**Collected data**

-- ==== Sys2Proof/Machine/ThermalOps.lean ====
section
/-! DEFINITION. Thermal management (chapter 19): readings, levels, history and rate of rise. Taking SHUTDOWN is in Thermal. -/

namespace Sys2Proof.Machine

/-- W in 1/16 degree: THM_CFG.WARN_C held within 60 and 100 (R395, R401). -/
def State.warnT (s : State) : Int := 16 * max 60 (min 100 (s.regField 0x30004 0 8))

/-- P in 1/16 degree: THM_CFG.THROTTLE_C, at most 108 and at least W (R401). -/
def State.throttleT (s : State) : Int := max s.warnT (16 * min 108 (s.regField 0x30004 8 8))

/-- h in 1/16 degree; 0 acts as 1 (R401). -/
def State.hystT (s : State) : Int := 16 * max 1 (s.regField 0x30004 16 4)

/-- Rate limit in 0.1 degree per second; values below 10 act as 10 (R401). -/
def State.rateLimit (s : State) : Int := max 10 (s.regField 0x30008 0 12)

/-- A THERMAL record: level in byte 16, temperature in bytes 17 and 18, sensor in UNIT (R104, R395). -/
def State.thermalRecord (s : State) (level : Nat) (sensor : Fin 12) : State :=
  s.log 0x0060 1 sensor (BitVec.ofNat 8 level :: leBytes 2 (unsigned 16 s.thm.max))

/-- A reading a sensor can give (R394): completed, and within −55 °C to 150 °C. -/
def goodReading : Option Int → Bool
  | none => false
  | some r => decide (-880 ≤ r) && decide (r ≤ 2400)

/-- One sensor after a conversion (R393, R394). -/
def Sensor.convert (x : Sensor) (r : Option Int) : Sensor :=
  { temp := r.getD x.temp, fault := !goodReading r, valid := x.valid || goodReading r }

/-- The highest reading among the non-faulty sensors and the lowest-numbered sensor that gave it (R394). -/
def hottest (v : Vector Sensor 12) : Option (Int × Fin 12) :=
  (List.finRange 12).foldl (fun best i =>
    if v[i].fault then best
    else match best with
      | none => some (v[i].temp, i)
      | some (t, j) => if t < v[i].temp then some (v[i].temp, i) else some (t, j)) none

/-- A conversion that takes SHUTDOWN (R394, R395): 118 °C on any non-faulty sensor, or every sensor faulty for the tenth time in a row. -/
def State.shutdownNow (s : State) (readings : Vector (Option Int) 12) : Bool :=
  (readings.toList.any fun r => goodReading r && decide (1888 ≤ r.getD 0)) ||
  (readings.toList.all fun r => !goodReading r) && decide (9 ≤ s.thm.allFaulty)

/-- Work that THROTTLE slows follows the level: the scrubber is held (R141, R396). -/
def State.followLevel (s : State) : State :=
  { s with dmc := { s.dmc with scrubHeld := decide (s.thm.level = .throttle) } }

/-- Enter a level and write its THERMAL record (R395). -/
def State.enterLevel (s : State) (l : ThermalLevel) : State :=
  let t := s.thm
  let t1 := match l with
    | .normal => { t with level := l }
    | .warn => { t with level := l, nWarn := satInc t.nWarn }
    | .throttle => { t with level := l, nThrottle := satInc t.nThrottle }
  let n := match l with | .normal => 0 | .warn => 1 | .throttle => 2
  ({ s with thm := t1 }.followLevel).thermalRecord n t.maxSensor

/-- The level moves of one conversion (R395); the WARN record precedes the THROTTLE record. -/
def State.moveLevel (s : State) : State :=
  let t := s.thm.max
  match s.thm.level with
  | .normal =>
    let s1 := if s.warnT ≤ t then s.enterLevel .warn else s
    if s.throttleT ≤ t then s1.enterLevel .throttle else s1
  | .warn => if s.throttleT ≤ t then s.enterLevel .throttle else if t ≤ s.warnT - s.hystT then s.enterLevel .normal else s
  | .throttle =>
    if s.thm.hold.isSome then s
    else if t ≤ s.warnT - s.hystT then s.enterLevel .normal
    else if t ≤ s.throttleT - s.hystT then s.enterLevel .warn
    else s

/-- The sensors enter FAULT one by one, each with a level-4 record (R394). -/
def State.recordFaults (s : State) (old : Vector Sensor 12) : State :=
  (List.finRange 12).foldl (fun t i =>
    if t.thm.sensor[i].fault && !old[i].fault then
      { t with thm := { t.thm with nFault := satInc t.thm.nFault } }.thermalRecord 4 i
    else t) s

/-- T, its sensor, the peak and the mean in progress after a conversion (R394, R398, R401). -/
def ThmState.takeMax (t : ThmState) : ThmState :=
  match hottest t.sensor with
  | none => { t with allFaulty := t.allFaulty + 1, sum := t.sum + t.max, samples := t.samples + 1 }
  | some (x, i) =>
    let newPeak := match t.peak with | none => true | some p => decide (p < x)
    { t with
      max := x, maxSensor := i, allFaulty := 0, sum := t.sum + x, samples := t.samples + 1
      peak := if newPeak then some x else t.peak
      peakSensor := if newPeak then i else t.peakSensor }

/-- The mean of the period in 1/16000 degree (R398). -/
def ThmState.mean (t : ThmState) : Int := if t.samples = 0 then t.max * 1000 else t.sum * 1000 / t.samples

/-- The rate of rise once 8 entries precede the newest, in 0.1 degree per second (R398): none before that. -/
def rateOf (h : List Int) : Option Int :=
  match h with
  | n :: rest => (rest[7]?).map fun o => (n - o) / 1600
  | [] => none

/-- The exact test of R398: the rate exceeds a limit given in 0.1 degree per second. -/
def rateExceeds (h : List Int) (limit : Int) : Bool :=
  match h with
  | n :: rest => match rest[7]? with
    | some o => decide (limit * 1600 < n - o)
    | none => false
  | [] => false

/-- Begin a rate hold: the level goes to THROTTLE (R395, R398). -/
def State.beginHold (s : State) : State :=
  if s.thm.hold.isSome then s
  else
    let s1 := { s with thm := { s.thm with hold := some 0 } }
    if s1.thm.level = .throttle then s1 else s1.enterLevel .throttle

/-- A history entry is appended and the rate evaluated (R398, R400). -/
def State.appendHistory (s : State) : State :=
  let h := (s.thm.mean :: s.thm.history).take 9
  let t := { s.thm with
    history := h, sum := 0, samples := 0
    hold := s.thm.hold.map (· + 1)
    rate := clampInt (-32768) 32767 ((rateOf h).getD 0) }
  let s1 := { s with thm := t }
  if h.length < 9 then s1
  else if rateExceeds h s.rateLimit then
    let s2 := { s1 with thm := { s1.thm with nRate := satInc s1.thm.nRate } }.thermalRecord 3 s1.thm.maxSensor
    if s.regBit 0x30004 20 then s2.beginHold else s2
  else
    { s1 with thm := { s1.thm with hold := match s1.thm.hold with
      | some n => if 8 ≤ n then none else some n
      | none => none } }

/-- The history is emptied (R399). -/
def ThmState.clearHistory (t : ThmState) : ThmState := { t with history := [], sum := 0, samples := 0, rate := 0 }

end Sys2Proof.Machine
end

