/-- A reset of a block rejects the ARMED chambers that hold data of it (R343). -/
def State.rejectTouched (s : State) (b : Blk) : State :=
  (List.finRange 4).foldl (fun (t : State) k =>
    let c := t.lck.ch[k]
    if c.st = .armed ∧ c.touches b then t.rejectChamber k 0x12 else t) s

/-- A reset of a block takes the accesses that wait in its crossing (R59, R84): writes go, reads complete as Unsupported Request. -/
def State.dropHeld (s : State) (b : Blk) : State := s.cutAccesses fun o => decide (windowBlk o = some (some b))

/-- Planes in RUN or CLOSING. -/
def State.firingPlanes (s : State) : List (Fin 8) := (List.finRange 8).filter fun p => (s.fir.plane[p]).firing

/-- A reset empties tables of SCR or CSM (R62, R63): the planes they serve are data-late, those that hold already too, and where planes then hold at a seam the restore period opens for the tables (log entry 87). -/
def State.openRestore (s : State) (tables : List Nat) : State :=
  let s1 := s.assertCause (List.finRange 8) 0
  let holding := (List.finRange 8).filter fun p => decide ((s1.fir.plane[p]).phase = .hold ∨ (s1.fir.plane[p]).phase = .armed)
  if holding.isEmpty then s1
  else { s1 with fir := { s1.fir with
      restorePlanes := s1.fir.restorePlanes ||| maskOf holding
      restoreTables := s1.fir.restoreTables ++ tables.filter fun t => !s1.fir.restoreTables.contains t } }

/-- A reset that reaches one Preaz Link (R84, R292, R293): the accesses that wait for its LINK_CLK go with it. -/
def State.resetLink (s : State) (n : Fin 32) (f : Link → Link) : State :=
  ((s.cutAccesses fun o => decide (linkWindow o = some n)).disableLink n).modLink n f

/-- The CTRL part of a channel at its reset values (R240). -/
def Channel.resetCtrl (c : Channel) : Channel :=
  { c with edges := [], edgeRev := false, valid := false, still := false, speed := (0, 1), window := none, stretch := 0, strValid := false }

/-- TIM registers that lie in AON (R368): those from TIM_CFG to TIM_COUNT, and comparator 15. -/
def timAon (o : Nat) : Bool := decide (o < 0x280040 ∨ (0x2802E0 ≤ o ∧ o < 0x280300))

/-- Registers of POS and TIM that only L0 resets (R241, R368). -/
def aonReg (o : Nat) : Bool := posFront o || (timAon o && decide (0x280000 ≤ o ∧ o < 0x2A0000))

/-- PLK_LNn_CFG, TIMERS and AUTH, which only L1 and L0 reset (R293). -/
def plkKept (o : Nat) : Bool := decide (o % 0x1000 = 0 ∨ o % 0x1000 = 0x20 ∨ o % 0x1000 = 0x40)

/-- DMC after a reset that leaves MGMT up: its training results and the job store survive (R61), and a faulty channel stays so, which only a reset of reach L1 or L0 retrains (R132). -/
def DmcState.keepTraining (d : DmcState) : DmcState :=
  { nextSeq := d.nextSeq, geom := d.geom, trainTemp := d.trainTemp, mr4 := d.mr4, badUnits := d.badUnits
    retained := d.retained, chFault := d.chFault }

/-- HIF after a reset (R108): every ring off. Entry and fault numbers go on, so that no later entry takes the number of one that is gone. -/
def HifState.afterReset (h : HifState) : HifState := { nextId := h.nextId, nextStart := h.nextStart, nextFault := h.nextFault }

/-- A plane without the position that POS keeps for it (R240). -/
def Plane.losePosition (p : Plane) : Plane := { p with origin := none, x := 0, print := 0, reach := 0, behind := false }

/-- A plane that a reset of FIR makes IDLE (R264): POS keeps its position (R240), and lines already launched are sent (R248), unless the time base goes too. -/
def Plane.resetFir (p : Plane) (wide : Bool) : Plane :=
  { origin := p.origin, x := p.x, print := p.print, reach := p.reach, behind := p.behind, launched := if wide then [] else p.launched }

/-- What a reset that reaches a block does to it (R10, R62, R126, R170, R193, R219, R240, R264, R292, R309, R331, R343, R367, R391, R399, R409); `wide` for reach L1 or L0. -/
def State.resetBlk (s0 : State) (b : Blk) (wide : Bool) : State :=
  let s := (((s0.stickCopy b).cutEntries b).rejectTouched b).dropHeld b
  match b with
  | .clk => { s with clk := { s.clk with lock := s.clk.lock &&& 0xF, down := 0, linkDown := 0, meas := none, measCount := 0, measDone := false } }.clearRegs 0x20000 0x30000 fun _ => false
  | .glb => s.clearRegs 0 0x10000 fun _ => false
  | .thm => { s with thm := {} }.followLevel.clearRegs 0x30000 0x40000 fun _ => false
  | .tim =>
    { s.resetGpios with
      tim := { s.tim with
        ptpState := 0, ptp := {}, gpioPulse := Vector.replicate 16 none
        cmp := Vector.ofFn fun k : Fin 16 => if k.val = 15 then s.tim.cmp[k] else {} } }.clearRegs 0x280000 0x2A0000 timAon
  | .urg => { s with urg := { port := s.urg.port, seen := s.urg.seen, seq := s.urg.seq } }.clearRegs 0x2A0000 0x2C0000 fun _ => false
  | .hif =>
    let ids := s.hif.flights.map Flight.id
    { s with
      hif := s.hif.afterReset, rst := { s.rst with pcieUp := false }
      mmu := { s.mmu with flt := s.mmu.flt.mapIdx fun k (f : FaultSlot) => if k = 16 then f else { f with valid := false } }
      fir := { s.fir with plane := s.fir.plane.map fun (p : Plane) => p.abandonClose ids }
      pmc := { s.pmc with requests := s.pmc.requests.filter fun r => decide (r = none) }
      twn := { s.twn with swap := none } }.clearRegs 0x40000 0x50000 fun _ => false
  | .twn => { s with twn := {}, rst := { s.rst with twinFault := false } }.clearRegs 0x2C0000 0x2E0000 fun _ => false
  | .pmc => { s with pmc := {} }
  | .dmc =>
    (if wide then { s.loseDram with dmc := { nextSeq := s.dmc.nextSeq }, rst := { s.rst with dramSr := false } }
     else { s with dmc := s.dmc.keepTraining, rst := { s.rst with dramSr := true } }).followLevel.clearRegs 0x80000 0xA0000 fun _ => false
  | .mmu => { s with mmu := {} }.clearRegs 0x50000 0x60000 fun _ => false
  | .cpy =>
    let reqs := (s.cpy.run.map CopyRun.req).toList ++ s.cpy.queue
    (reqs.foldl (fun (t : State) r => t.copyEvent r false) { s with cpy := ({} : CpyState) }).clearRegs 0x60000 0x70000 fun _ => false
  | .qdc => { s with qdc := { nextId := s.qdc.nextId } }.clearRegs 0xA0000 0xC0000 fun _ => false
  | .scr =>
    ({ s.openRestore [0x0010, 0x0011, 0x0012, 0x0013, 0x0014, 0x0015] with scr := {} }.clearTables
      fun t => decide (0x0010 ≤ t ∧ t ≤ 0x0015)).clearRegs 0xC0000 0x100000 fun _ => false
  | .csm =>
    ({ s.openRestore [0x0001, 0x0002, 0x0003, 0x0004] with csm := {} }.clearTables
      fun t => decide (1 ≤ t ∧ t ≤ 4)).clearRegs 0x100000 0x140000 fun _ => false
  | .plk => ((List.finRange 32).foldl (fun (t : State) n => t.resetLink n fun l => { gapUntil := l.gapUntil }) s).clearRegs 0x180000 0x200000 fun o => plkKept o && !wide
  | .cores => { s with urg := { s.urg with active := false } }
  | .pos =>
    { s with
      pos := { s.pos with ch := s.pos.ch.map Channel.resetCtrl, rev := false, extreme := 0, revCount := 0 }
      fir := { s.fir with edge := none, plane := s.fir.plane.map Plane.losePosition } }.clearRegs 0x140000 0x160000 posFront
  | .fir => { s with urg := { s.urg with tideWait := [] }, fir := { now := s.fir.now, phase := s.fir.phase, edge := s.fir.edge, plane := s.fir.plane.map fun (p : Plane) => p.resetFir wide } }.clearRegs 0x160000 0x180000 fun _ => false
  | .lck => { s with lck := {} }.clearRegs 0x260000 0x280000 fun _ => false
  | .lop => ({ s with lop := {} }.clearTables fun t => decide (t = 0x0020)).clearRegs 0x240000 0x260000 fun _ => false
  | .cam =>
    { s.resetTrigs with cam := {} }.clearRegs 0x200000 0x240000 fun _ => false

/-- The blocks of a domain in the order of R58; AON has none that R58 releases. -/
def domainBlks : Domain → List Blk
  | .aon => []
  | .mgmt => [.clk, .glb, .thm, .tim, .urg, .hif, .twn, .pmc]
  | .data => [.dmc, .mmu, .cpy, .qdc, .scr, .csm, .plk]
  | .ctrl => [.cores, .pos, .fir, .lck, .lop, .cam]

/-- Number of blocks of a domain released one by one. -/
def domainCount (d : Domain) : Nat := (domainBlks d).length

/-- The power-on source, or RESET_N at L0 (R54, R55). -/
def State.reachL0 (s : State) : Bool := s.rst.por || (s.rst.resetN && decide (s.rst.otp.reachResetN ≠ 1))

/-- A source of reach L1 (R55). -/
def State.reachL1 (s : State) : Bool :=
  s.rst.rail || (s.rst.resetN && decide (s.rst.otp.reachResetN = 1)) || (s.rst.perst && decide (s.rst.otp.reachPerst ≠ 4)) ||
  s.rst.therm || (s.rst.wdog && decide (s.rst.otp.reachWdog = 1))

/-- A source of reach L2 (R55). -/
def State.reachL2 (s : State) : Bool :=
  (s.rst.wdog && decide (s.rst.otp.reachWdog ≠ 1)) || (s.rst.twinFault && decide (s.rst.otp.reachTwin ≠ 3))

/-- Some source, sleep, or a parent that is not UP covers a domain (R54, R57, R68). -/
def State.domainCovered (s : State) : Domain → Bool
  | .aon => s.reachL0
  | .mgmt => decide (s.rst.aon ≠ .up) || s.reachL1 || s.rst.asleep
  | .data => decide (s.rst.mgmt ≠ .up) || s.reachL2 || s.rst.dataHold || (s.rst.twinFault && decide (s.rst.otp.reachTwin = 3))
  | .ctrl => decide (s.rst.mgmt ≠ .up) || s.reachL2 || s.rst.ctrlHold

/-- Bring-up has not come to stage 4, or has stopped in stage 2, 3 or 4: MGMT, DATA and CTRL stay in reset (R57, R64, R66). -/
def State.bootHolds (s : State) (d : Domain) : Bool :=
  decide (d ≠ .aon) && (decide (s.rst.stage.toNat < 4) || decide (s.rst.stage = 0xF ∧ s.rst.error.toNat ≤ 4))

/-- The state that follows at once from coverage (R57): a covered unit that is UP starts to isolate, a release is withdrawn, or requested. -/
def nextUnit (covered held : Bool) : UnitState → UnitState
  | .up => if covered then .isolating else .up
  | .pending => if covered then .inReset else .pending
  | .inReset => if covered || held then .inReset else .pending
  | .isolating => .isolating

/-- The state of a domain replaced. -/
def State.setDomain (s : State) (d : Domain) (u : UnitState) : State :=
  match d with
  | .aon => { s with rst := { s.rst with aon := u } }
  | .mgmt => { s with rst := { s.rst with mgmt := u } }
  | .data => { s with rst := { s.rst with data := u } }
  | .ctrl => { s with rst := { s.rst with ctrl := u } }

/-- Blocks released so far in a domain replaced. -/
def State.setReleased (s : State) (d : Domain) (n : Nat) : State :=
  match d with
  | .aon => s
  | .mgmt => { s with rst := { s.rst with relMgmt := n } }
  | .data => { s with rst := { s.rst with relData := n } }
  | .ctrl => { s with rst := { s.rst with relCtrl := n } }

/-- A planned swap under way ends as BLOCK_RESET (R390). -/
def State.abandonSwap (s : State) : State :=
  match s.twn.swap with
  | some id => { s with twn := { s.twn with swap := none } }.complete id stBlockReset 0
  | none => s

/-- Enter FAILED (R374): FAILED goes to the peer and the twin fault source asserts; a swap under way ends (R390). The coverage that follows is settled by `settleResets`. -/
def State.failTwin (s0 : State) (cause : Nat) : State :=
  if s0.twn.role = .single ∨ s0.twn.role = .failed then s0
  else
    let s := s0.abandonSwap
    { s with
      twn := { s.twn with role := .failed, failCause := BitVec.ofNat 4 cause, yielded := false }
      rst := { s.rst with twinFault := true, cause := s.rst.cause ||| 0x40 } }.twinSend (.failed (BitVec.ofNat 4 cause))

/-- A reset source asserts: its bit of RST_CAUSE is set (R55, R72). -/
def State.noteCause (s : State) (bit : Nat) : State :=
  { s with rst := { s.rst with cause := s.rst.cause ||| BitVec.ofNat 9 (2 ^ bit) } }

/-- Outside sleep a low PCIE_PERST_N asserts its source (R55, R70): what ends sleep brings the level of the pin into force. -/
def State.followPerst (s : State) : State :=
  let s1 := if s.rst.perstLow && !s.rst.perst then s.noteCause 3 else s
  { s1 with rst := { s1.rst with perst := s.rst.perstLow } }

**WHAT THE EXERCISE ASKS**
Report, from the entries above, each line where "losePosition" is found.

**OUTPUT FOR THIS TASK**
def Plane.losePosition (p : Plane) : Plane := { p with origin := none, x := 0, print := 0, reach := 0, behind := false }
      fir := { s.fir with edge := none, plane := s.fir.plane.map Plane.losePosition } }.clearRegs 0x140000 0x160000 posFront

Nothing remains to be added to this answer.